最強の盾 イージスを独占取材

2017年、北朝鮮との軍事的な緊張が高まる中、 朝鮮半島を目指すアメリカの航空母艦「カールビンソン」。

空母は潜水艦や偵察機で周辺を捜索、 上空からは偵察衛星で監視し、 半径300キロの制海権を完全に掌握しながら動く。

護衛の“要”は防空能力が高いイージス艦だ。イージスの名前はギリシャ神話に由来する。都市の守護神アテナが持つ武器が、万能の盾イージスだ。

日本が保有するイージス艦は現在8隻。空母の本格的な運用のために増強する計画もある。

長期間、北朝鮮の弾道ミサイルへの警戒を終え、横須賀に帰港したばかりのイージス艦「きりしま」にカメラが入った。

畳8枚の面積のスパイレーダー。イージス艦の眼だ。半径500キロ以上。どの角度の飛行物体も瞬時に捉える。垂直発射ミサイル90発を搭載、20近い目標への同時攻撃が可能だ。速射砲は1分間に40発を発射出来る。

担当者
「射程は23キロ、東京ー横浜間ぐらい。

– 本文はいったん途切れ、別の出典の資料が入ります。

-- ==== Sys2Proof/Laws/Encoding.lean ====
section
/-! SUPPORT. The fields of an opcode built from its fields, and such an opcode under the masks of the table. -/

namespace Sys2Proof

/-! ### Well-formedness -/

theorem wellFormed_drw (x y : Reg) (n : Nat) : (Instr.drw x y n).WellFormed ↔ n < 16 := by
  simp [Instr.WellFormed, Instr.wellFormed]

/-! ### The fields read back what was put there -/

@[simp] theorem opGroup_wordNNN (g : Nibble) (nnn : Addr) : opGroup (wordNNN g nnn) = g := by
  apply BitVec.eq_of_getLsbD_eq
  intro i hi
  interval_cases i <;> simp [wordNNN, opGroup]

@[simp] theorem opNNN_wordNNN (g : Nibble) (nnn : Addr) : opNNN (wordNNN g nnn) = nnn := by
  apply BitVec.eq_of_getLsbD_eq
  intro i hi
  interval_cases i <;> simp [wordNNN, opNNN]

@[simp] theorem opGroup_wordXKK (g : Nibble) (x : Reg) (kk : Byte) : opGroup (wordXKK g x kk) = g := by
  apply BitVec.eq_of_getLsbD_eq
  intro i hi
  interval_cases i <;> simp [wordXKK, opGroup]

@[simp] theorem opX_wordXKK (g : Nibble) (x : Reg) (kk : Byte) : opX (wordXKK g x kk) = x := by
  suffices h : (wordXKK g x kk).extractLsb' 8 4 = (BitVec.ofFin x : Nibble) by rw [opX, h]
  apply BitVec.eq_of_getLsbD_eq
  intro i hi
  interval_cases i <;> simp [wordXKK]

@[simp] theorem opKK_wordXKK (g : Nibble) (x : Reg) (kk : Byte) : opKK (wordXKK g x kk) = kk := by
  apply BitVec.eq_of_getLsbD_eq
  intro i hi
  interval_cases i <;> simp [wordXKK, opKK]

@[simp] theorem opGroup_wordXYN (g : Nibble) (x y : Reg) (n : Nibble) : opGroup (wordXYN g x y n) = g := by
  apply BitVec.eq_of_getLsbD_eq
  intro i hi
  interval_cases i <;> simp [wordXYN, opGroup]

@[simp] theorem opX_wordXYN (g : Nibble) (x y : Reg) (n : Nibble) : opX (wordXYN g x y n) = x := by
  suffices h : (wordXYN g x y n).extractLsb' 8 4 = (BitVec.ofFin x : Nibble) by rw [opX, h]
  apply BitVec.eq_of_getLsbD_eq
  intro i hi
  interval_cases i <;> simp [wordXYN]

@[simp] theorem opY_wordXYN (g : Nibble) (x y : Reg) (n : Nibble) : opY (wordXYN g x y n) = y := by
  suffices h : (wordXYN g x y n).extractLsb' 4 4 = (BitVec.ofFin y : Nibble) by rw [opY, h]
  apply BitVec.eq_of_getLsbD_eq
  intro i hi
  interval_cases i <;> simp [wordXYN]

@[simp] theorem opN_wordXYN (g : Nibble) (x y : Reg) (n : Nibble) : opN (wordXYN g x y n) = n := by
  apply BitVec.eq_of_getLsbD_eq
  intro i hi
  interval_cases i <;> simp [wordXYN, opN]

/-! ### Under the masks of the table -/

theorem wordNNN_and (g : Nibble) (nnn : Addr) : wordNNN g nnn &&& 0xF000#16 = g.setWidth 16 <<< 12 := by
  apply BitVec.eq_of_getLsbD_eq
  intro i hi
  interval_cases i <;> simp [wordNNN]

theorem wordXKK_and_group (g : Nibble) (x : Reg) (kk : Byte) : wordXKK g x kk &&& 0xF000#16 = g.setWidth 16 <<< 12 := by
  apply BitVec.eq_of_getLsbD_eq
  intro i hi
  interval_cases i <;> simp [wordXKK]

theorem wordXKK_and_outer (g : Nibble) (x : Reg) (kk : Byte) : wordXKK g x kk &&& 0xF0FF#16 = g.setWidth 16 <<< 12 ||| kk.setWidth 16 := by
  apply BitVec.eq_of_getLsbD_eq
  intro i hi
  interval_cases i <;> simp [wordXKK]

theorem wordXYN_and_group (g : Nibble) (x y : Reg) (n : Nibble) : wordXYN g x y n &&& 0xF000#16 = g.setWidth 16 <<< 12 := by
  apply BitVec.eq_of_getLsbD_eq
  intro i hi
  interval_cases i <;> simp [wordXYN]

theorem wordXYN_and_outer (g : Nibble) (x y : Reg) (n : Nibble) : wordXYN g x y n &&& 0xF00F#16 = g.setWidth 16 <<< 12 ||| n.setWidth 16 := by
  apply BitVec.eq_of_getLsbD_eq
  intro i hi
  interval_cases i <;> simp [wordXYN]

/-! ### Opcodes as numbers -/

/-- A field above a smaller number: the bits do not meet, so the two add. -/
theorem shiftLeft_or_of_lt {b k : Nat} (a : Nat) (h : b < 2 ^ k) : a <<< k ||| b = a * 2 ^ k + b := by
  rw [← Nat.shiftLeft_add_eq_or_of_lt h, Nat.shiftLeft_eq]

/-- A field placed in an opcode where it fits, as a number. -/
theorem toNat_placed {w k : Nat} (v : BitVec w) (h : w + k ≤ 16) :
    (v.setWidth 16 <<< k).toNat = v.toNat <<< k := by
  have h1 : v.toNat < 2 ^ 16 := lt_of_lt_of_le v.isLt (Nat.pow_le_pow_right (by omega) (by omega))
  have h2 : v.toNat <<< k < 2 ^ 16 := by
    rw [Nat.shiftLeft_eq]
    calc v.toNat * 2 ^ k < 2 ^ w * 2 ^ k := Nat.mul_lt_mul_of_pos_right v.isLt (Nat.two_pow_pos k)
      _ = 2 ^ (w + k) := (Nat.pow_add ..).symm
      _ ≤ 2 ^ 16 := Nat.pow_le_pow_right (by omega) h
  rw [BitVec.toNat_shiftLeft, BitVec.toNat_setWidth, Nat.mod_eq_of_lt h1, Nat.mod_eq_of_lt h2]

theorem toNat_regNibble (r : Reg) : (BitVec.ofFin r : Nibble).toNat = r.val := rfl

theorem wordNNN_toNat (g : Nibble) (nnn : Addr) : (wordNNN g nnn).toNat = 4096 * g.toNat + nnn.toNat := by
  have hn := nnn.isLt
  rw [wordNNN, BitVec.toNat_or, toNat_placed g (by omega), BitVec.toNat_setWidth, Nat.mod_eq_of_lt (by omega),
    shiftLeft_or_of_lt _ (by omega)]
  omega

theorem wordXKK_toNat (g : Nibble) (x : Reg) (kk : Byte) :
    (wordXKK g x kk).toNat = 4096 * g.toNat + 256 * x.val + kk.toNat := by
  have hx := x.isLt
  have hk := kk.isLt
  rw [wordXKK, BitVec.toNat_or, BitVec.toNat_or, toNat_placed g (by omega), toNat_placed _ (by omega),
    BitVec.toNat_setWidth, Nat.mod_eq_of_lt (by omega), Nat.or_assoc, shiftLeft_or_of_lt (k := 8) _ (by omega),
    toNat_regNibble x, shiftLeft_or_of_lt _ (by omega)]
  omega

theorem wordXYN_toNat (g : Nibble) (x y : Reg) (n : Nibble) :
    (wordXYN g x y n).toNat = 4096 * g.toNat + 256 * x.val + 16 * y.val + n.toNat := by
  have hx := x.isLt
  have hy := y.isLt
  have hn := n.isLt
  rw [wordXYN, BitVec.toNat_or, BitVec.toNat_or, BitVec.toNat_or, toNat_placed g (by omega), toNat_placed _ (by omega),
    toNat_placed _ (by omega), BitVec.toNat_setWidth, Nat.mod_eq_of_lt (by omega), Nat.or_assoc, Nat.or_assoc,
    toNat_regNibble x, toNat_regNibble y, shiftLeft_or_of_lt (k := 4) _ (by omega),
    shiftLeft_or_of_lt (k := 8) _ (by omega), shiftLeft_or_of_lt _ (by omega)]
  omega

/-! ### Opcodes as two bytes -/

@[simp] theorem wordOfBytes_high_low (op : Word) : wordOfBytes (highByte op) (lowByte op) = op := by
  apply BitVec.eq_of_getLsbD_eq
  intro i hi
  interval_cases i <;> simp [wordOfBytes, highByte, lowByte]

@[simp] theorem highByte_wordOfBytes (hi lo : Byte) : highByte (wordOfBytes hi lo) = hi := by
  apply BitVec.eq_of_getLsbD_eq
  intro i hi
  interval_cases i <;> simp [wordOfBytes, highByte]

@[simp] theorem lowByte_wordOfBytes (hi lo : Byte) : lowByte (wordOfBytes hi lo) = lo := by
  apply BitVec.eq_of_getLsbD_eq
  intro i hi
  interval_cases i <;> simp [wordOfBytes, lowByte]

end Sys2Proof
end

あたります」

日本初のイージス艦の艦長を務めた本多宏隆氏。初めて乗ったイージス艦の能力には驚かされたと言う。

初代イージス艦艦長 本多宏隆氏
「(図上演習で戦闘機が)高度を下げて突っ込んでくる。キル(撃墜)キル、キルと全部墜とした。鉄砲の弾が飛んでいるのが(レーダーに)映る。関門海峡を出ると朝鮮半島の上空の飛行機が全部わかる」

イージス艦は1隻1500億円。年間の維持費は100億円を超える。弾道ミサイルを迎撃するSM3は1発50億円とも言われる。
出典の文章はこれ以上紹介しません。